▶ _Work instructions_
Take the entries below and print only the lines from the one with "and bits [7:1]" through the one with "transposed image. -/", exactly as they stand, both ends included.

════════════════════

/-- A7, A8; in READY it runs. -/
theorem test_sleep : cmdEffect 0x04 (idleIn .uninit 30) = some (0x03, 0x00) ∧
    cmdEffect 0x04 (idleIn .slept 30) = some (0x03, 0x02) ∧ cmdEffect 0x04 (idleIn .ready 0) = some (0x02, 0x05) := by
  decide

/-- A9: GETBUFFER runs in UNINIT; D is latched. -/
theorem test_getbuffer : cmdEffect 0x05 (idleIn .uninit 0) = some (0x02, 0x04) ∧
    after (write 0x0000 0x15 (idleIn .slept 0)) (fun t => (t.seqOp, t.seqD)) = some (.getbuffer, true) := by decide

/-- A10 to A22. -/
theorem test_illegal_bytes : [0x00, 0x06, 0x07, 0x0A, 0x0C, 0x0D, 0x11, 0x13, 0x1B, 0x25, 0x83, 0xE1, 0xFF].all
      (fun v => cmdEffect v (idleIn .ready 30) == some (0x04, 0x01)) = true ∧
    cmdEffect 0x09 (idleIn .uninit 0) = some (0x04, 0x00) ∧ cmdEffect 0x1D (idleIn .uninit 0) = some (0x04, 0x00) := by
  decide

/-- A24 to A28: writes while a command runs. -/
theorem test_dropped_writes :
    after (write 0x0000 0x01 (waiting .clear 2 .tInit)) (fun t => (t.drop, t.seqOp, t.result)) = some (true, .clear, 0x02) ∧
    after (write 0x1000 0x00 (waiting .clear 2 .tInit)) (fun t => (t.drop, t.mem)) = some (true, []) ∧
    after (write 0x0003 29 (waiting .clear 2 .tInit)) (fun t => (t.drop, t.lutLen)) = some (true, 30) ∧
    after (write 0x0001 0xFF (waiting .clear 2 .tInit)) (·.drop) = some false ∧
    after (write 0x0008 0x12 (waiting .clear 2 .tInit)) (·.drop) = some false := by decide

/-- A29: the next CMD write clears DROP, whatever its byte. -/
theorem test_drop_cleared : after (write 0x0000 0x00 { idleIn .ready 30 with drop := true }) (·.drop) = some false := by
  decide

/-! ### The host interface (section 2.9) -/

/-- H1, H2. -/
theorem test_reads_zero : [0x0000, 0x0008, 0x00FF, 0x011E, 0x1AC4, 0x3AC4, 0xFFFF].all
    (fun a => readByte a (idleIn .ready 30) == some (some 0x00)) = true := by decide

/-- H3, H4. -/
theorem test_read_only : after (write 0x0002 0x55 (idleIn .ready 30)) (·.result) = some 0x02 ∧
    after (write 0x0001 0xFF (idleIn .ready 30)) statusByte = some 0x01 := by decide

/-- H5: 212 = 0x00D4. -/
theorem test_img_registers : (after (write 0x0004 0xD4 (idleIn .ready 30)) (fun t => (t.imgWLo, t.imgW))) =
    some (0xD4, 212) := by decide

/-- H6, H7, H8. -/
theorem test_memory_addresses : after (write 0x011D 0x9C State.reset) (·.memByte .lutMem 29) = some (some 0x9C) ∧
    after (write 0x1AC3 0x12 State.reset) (·.memByte .buf0 2755) = some (some 0x12) ∧
    after (write 0x2000 0x34 State.reset) (·.memByte .buf1 0) = some (some 0x34) := by decide

/-- A byte that nothing has written stops a read; GETBUFFER's destination reads freely while it runs (I4, I5). -/
theorem test_memory_reads : faultOf (step { State.reset with inputs := [readIn 0x1000] }) = some (.unwrittenByte 0x1000) ∧
    faultOf (hostRead 0x1000 (standing .getbuffer 1)) = none := by decide

/-- H10: block reset while INIT runs in READY. -/
theorem test_block_reset : after (step { waiting .init 3 (.delay 200) with inputs := [{ rst := true, hWe := true }] })
    (fun t => (statusByte t, t.result, t.port, t.log)) =
    some (0x00, 0x00, none, [{ req := .delay 200, rsp := none }]) := by decide

theorem test_reset_memory : memWf State.reset.mem = true ∧ statusByte State.reset = 0x00 := by decide

/-! ### Panel commands: the byte each lists, and its payload (R124 to R130, R164, R167, R193) -/

/-- What the engine's next step puts on the port at a step of a list. -/
def sent (op : SeqOp) (n : Nat) : Option (Option Request) :=
  after (step { standing op n with inputs := [tickIn] }) (·.port)

theorem test_booster_soft_start : sent .init 8 = some (some (.sendCommand 0x06)) ∧
    sent .init 9 = some (some (.sendData Config.boosterData0)) ∧
    sent .init 10 = some (some (.sendData Config.boosterData1)) ∧
    sent .init 11 = some (some (.sendData Config.boosterData2)) := ⟨rfl, rfl, rfl, rfl⟩

theorem test_power_on : sent .init 12 = some (some (.sendCommand 0x04)) ∧
    sent .init 13 = some (some (.pinRead .busy)) := by decide

theorem test_panel_settings : sent .init 14 = some (some (.sendCommand 0x00)) ∧
    sent .init 15 = some (some (.sendData Config.panelSettingData)) := ⟨rfl, rfl⟩

theorem test_vcom_data_interval : sent .init 16 = some (some (.sendCommand 0x50)) ∧
    sent .init 17 = some (some (.sendData Config.vcomIntervalData)) := ⟨rfl, rfl⟩

/-- Width 104, then 212 high, then 212 low. -/
theorem test_resolution : sent .init 18 = some (some (.sendCommand 0x61)) ∧
    sent .init 19 = some (some (.sendData 0x68)) ∧ sent .init 20 = some (some (.sendData 0x00)) ∧
    sent .init 21 = some (some (.sendData 0xD4)) := by decide

theorem test_lut_write : sent .init 22 = some (some (.sendCommand 0x32)) ∧
    faultOf (step (standing .init 23)) = some (.unwrittenByte 0x0100) ∧
    after (step { standing .init 23 with mem := [(0x011D, 0x9C)], seqI := 29 }) (·.port) =
      some (some (.sendData 0x9C)) := by decide

theorem test_black_data_start : sent .clear 1 = some (some (.sendCommand 0x10)) ∧
    sent .clear 2 = some (some (.sendData 0xFF)) ∧
    after (step { standing .display 2 with mem := [(0x1000, 0x7F)] }) (·.port) = some (some (.sendData 0x7F)) := by decide

theorem test_red_data_start : sent .clear 4 = some (some (.sendCommand 0x13)) ∧
    sent .clear 5 = some (some (.sendData 0xFF)) ∧
    after (step { standing .display 5 with mem := [(0x2000, 0x3C)], seqL := true }) (·.port) =
      some (some (.sendData 0x3C)) := by decide

theorem test_data_stop : sent .clear 3 = some (some (.sendCommand 0x92)) ∧
    sent .clear 6 = some (some (.sendCommand 0x92)) ∧ sent .display 3 = some (some (.sendCommand 0x92)) := by decide

/-- One layer goes on to the refresh, two go on to the red layer. -/
theorem test_refresh : sent .display 4 = some (some (.sendCommand 0x12)) ∧
    after (step { standing .display 4 with seqL := true }) (·.port) = some (some (.sendCommand 0x13)) ∧
    sent .clear 7 = some (some (.sendCommand 0x12)) := by decide

theorem test_power_off : sent .sleep 1 = some (some (.sendCommand 0x02)) ∧
    sent .sleep 2 = some (some (.pinRead .busy)) := by decide

theorem test_deep_sleep : sent .sleep 3 = some (some (.sendCommand 0x07)) ∧
    sent .sleep 4 = some (some (.sendData 0xA5)) := by decide

/-! ### Transport requests and their answers -/

/-- One step in which the transport answers. -/
def answered1 (s : State) (rsp : Byte) : Out := step { s with inputs := [answerIn rsp] }

/-- I4, I5: a nonzero status ends INIT with 0xFF and keeps STATE; status 0x00 goes on. -/
theorem test_t_init : after (answered1 (waiting .init 1 .tInit) 0xFF) (fun t => (t.result, statusByte t, t.port)) =
      some (0xFF, 0x01, none) ∧
    after (answered1 (waiting .init 1 .tInit) 0x00) (fun t => (t.seqStep, t.running)) = some (2, true) := by decide

/-- S1: SLEEP ends in SLEPT after the shutdown's answer, whatever it was. -/
theorem test_t_shutdown : sent .sleep 5 = some (some .tShutdown) ∧
    after (answered1 (waiting .sleep 5 .tShutdown) 0xFF) (·.seqStep) = some 6 ∧
    after (step (standing .sleep 6)) (fun t => (t.result, statusByte t)) = some (0x00, 0x02) := by decide

/-- The reset pulse's pins; any other pin stops. -/
theorem test_pin_write : sent .init 2 = some (some (.pinWrite .rst true)) ∧
    sent .init 4 = some (some (.pinWrite .rst false)) ∧
    faultOf (exec (.pinWrite .cs true) State.reset) = some (.neverIssued (.pinWrite .cs true)) := by decide

theorem test_delay : sent .init 3 = some (some (.delay 200)) ∧ sent .init 5 = some (some (.delay 10)) ∧
    sent .init 7 = some (some (.delay 200)) := by decide

/-- The poll's first request sets WAITING: STATUS is STATE, RUNNING and WAITING (section 2.3, I1). -/
theorem test_pin_read : after (step { standing .init 13 with lifecycle := .uninit }) statusByte = some 0x14 ∧
    faultOf (exec (.pinRead .cs) State.reset) = some (.neverIssued (.pinRead .cs)) := by decide

theorem test_send_command : after (exec (.sendCommand 0x12) State.reset) (·.tKind) = some (some 0b101) ∧
    faultOf (exec (.sendCommand 0x01) State.reset) = some (.neverIssued (.sendCommand 0x01)) := by decide

theorem test_send_data : after (exec (.sendData 0x00) State.reset) (fun t => (t.tKind, t.tArg)) =
    some (some 0b110, some 0x0000) := by decide

/-- A stream goes to its next index, and past the last to the next micro-operation. -/
theorem test_stream_index :
    after (answered1 (waiting .clear 2 (.sendData 0xFF)) 0x00) (fun t => (t.seqStep, t.seqI)) = some (2, 1) ∧
    after (answered1 { waiting .clear 2 (.sendData 0xFF) with seqI := 2755 } 0x00) (fun t => (t.seqStep, t.seqI)) =
      some (3, 0) := by decide

/-- A poll that reads idle ends the wait; another is followed by a 100 ms delay and a new poll (R110), and bits [7:1]
are no level (section 2.2). -/
theorem test_wait_idle : ∀ (s : State) (rsp : Byte), s.seqI = 0 → rsp.getLsbD 0 = Config.busyIdleLevel →
    (s.afterWait rsp).seqStep = s.seqStep + 1 ∧ (s.afterWait rsp).waiting = false := by
  intro s rsp hi hr
  rw [State.afterWait, if_pos hi, if_pos hr]
  exact ⟨rfl, rfl⟩

theorem test_wait_busy : ∀ (s : State) (rsp : Byte), s.seqI = 0 → rsp.getLsbD 0 ≠ Config.busyIdleLevel →
    (s.afterWait rsp).seqStep = s.seqStep ∧ (s.afterWait rsp).seqI = 1 := by
  intro s rsp hi hr
  rw [State.afterWait, if_pos hi, if_neg hr]
  exact ⟨rfl, rfl⟩

theorem test_wait_delay : sent .init 13 = some (some (.pinRead .busy)) ∧
    after (step { standing .init 13 with seqI := 1 }) (·.port) = some (some (.delay 100)) := by decide

/-! ### The converter (section 2.5) -/

/-- R53: `pix` of a single black pixel at the corner and at the end of a row. -/
theorem test_pix : pix [0x7F] 104 0 0 = false ∧ pix [0x7F] 104 1 0 = true ∧
    pix (List.replicate 12 0xFF ++ [0xFE]) 104 103 0 = false := by decide

/-- G1, G2, G3: one black pixel of a native image. -/
theorem test_native_pixel : (nativePixel [0x7F] prefill (0, 0))[0]? = some 0x7F ∧
    (nativePixel (List.replicate 12 0xFF ++ [0xFE]) prefill (103, 0))[12]? = some 0xFE ∧
    (nativePixel (List.replicate 13 0xFF ++ [0x7F]) prefill (0, 1))[13]? = some 0x7F := by decide +kernel

/-- G10, G9, G13: one black pixel of a transposed image. -/
theorem test_transposed_pixel : (transposedPixel (List.replicate 26 0xFF ++ [0xEF]) prefill (211, 0))[0]? = some 0x7F ∧
    (transposedPixel [0x7F] prefill (0, 0))[2743]? = some 0x7F ∧
    (transposedPixel (List.replicate 239 0xFF ++ [0xBF]) prefill (5, 9))[2679]? = some 0xBF := by decide +kernel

════════════════════

▶ _Task result_
/-- A poll that reads idle ends the wait; another is followed by a 100 ms delay and a new poll (R110), and bits [7:1]
are no level (section 2.2). -/
theorem test_wait_idle : ∀ (s : State) (rsp : Byte), s.seqI = 0 → rsp.getLsbD 0 = Config.busyIdleLevel →
    (s.afterWait rsp).seqStep = s.seqStep + 1 ∧ (s.afterWait rsp).waiting = false := by
  intro s rsp hi hr
  rw [State.afterWait, if_pos hi, if_pos hr]
  exact ⟨rfl, rfl⟩

theorem test_wait_busy : ∀ (s : State) (rsp : Byte), s.seqI = 0 → rsp.getLsbD 0 ≠ Config.busyIdleLevel →
    (s.afterWait rsp).seqStep = s.seqStep ∧ (s.afterWait rsp).seqI = 1 := by
  intro s rsp hi hr
  rw [State.afterWait, if_pos hi, if_neg hr]
  exact ⟨rfl, rfl⟩

theorem test_wait_delay : sent .init 13 = some (some (.pinRead .busy)) ∧
    after (step { standing .init 13 with seqI := 1 }) (·.port) = some (some (.delay 100)) := by decide

/-! ### The converter (section 2.5) -/

/-- R53: `pix` of a single black pixel at the corner and at the end of a row. -/
theorem test_pix : pix [0x7F] 104 0 0 = false ∧ pix [0x7F] 104 1 0 = true ∧
    pix (List.replicate 12 0xFF ++ [0xFE]) 104 103 0 = false := by decide

/-- G1, G2, G3: one black pixel of a native image. -/
theorem test_native_pixel : (nativePixel [0x7F] prefill (0, 0))[0]? = some 0x7F ∧
    (nativePixel (List.replicate 12 0xFF ++ [0xFE]) prefill (103, 0))[12]? = some 0xFE ∧
    (nativePixel (List.replicate 13 0xFF ++ [0x7F]) prefill (0, 1))[13]? = some 0x7F := by decide +kernel

/-- G10, G9, G13: one black pixel of a transposed image. -/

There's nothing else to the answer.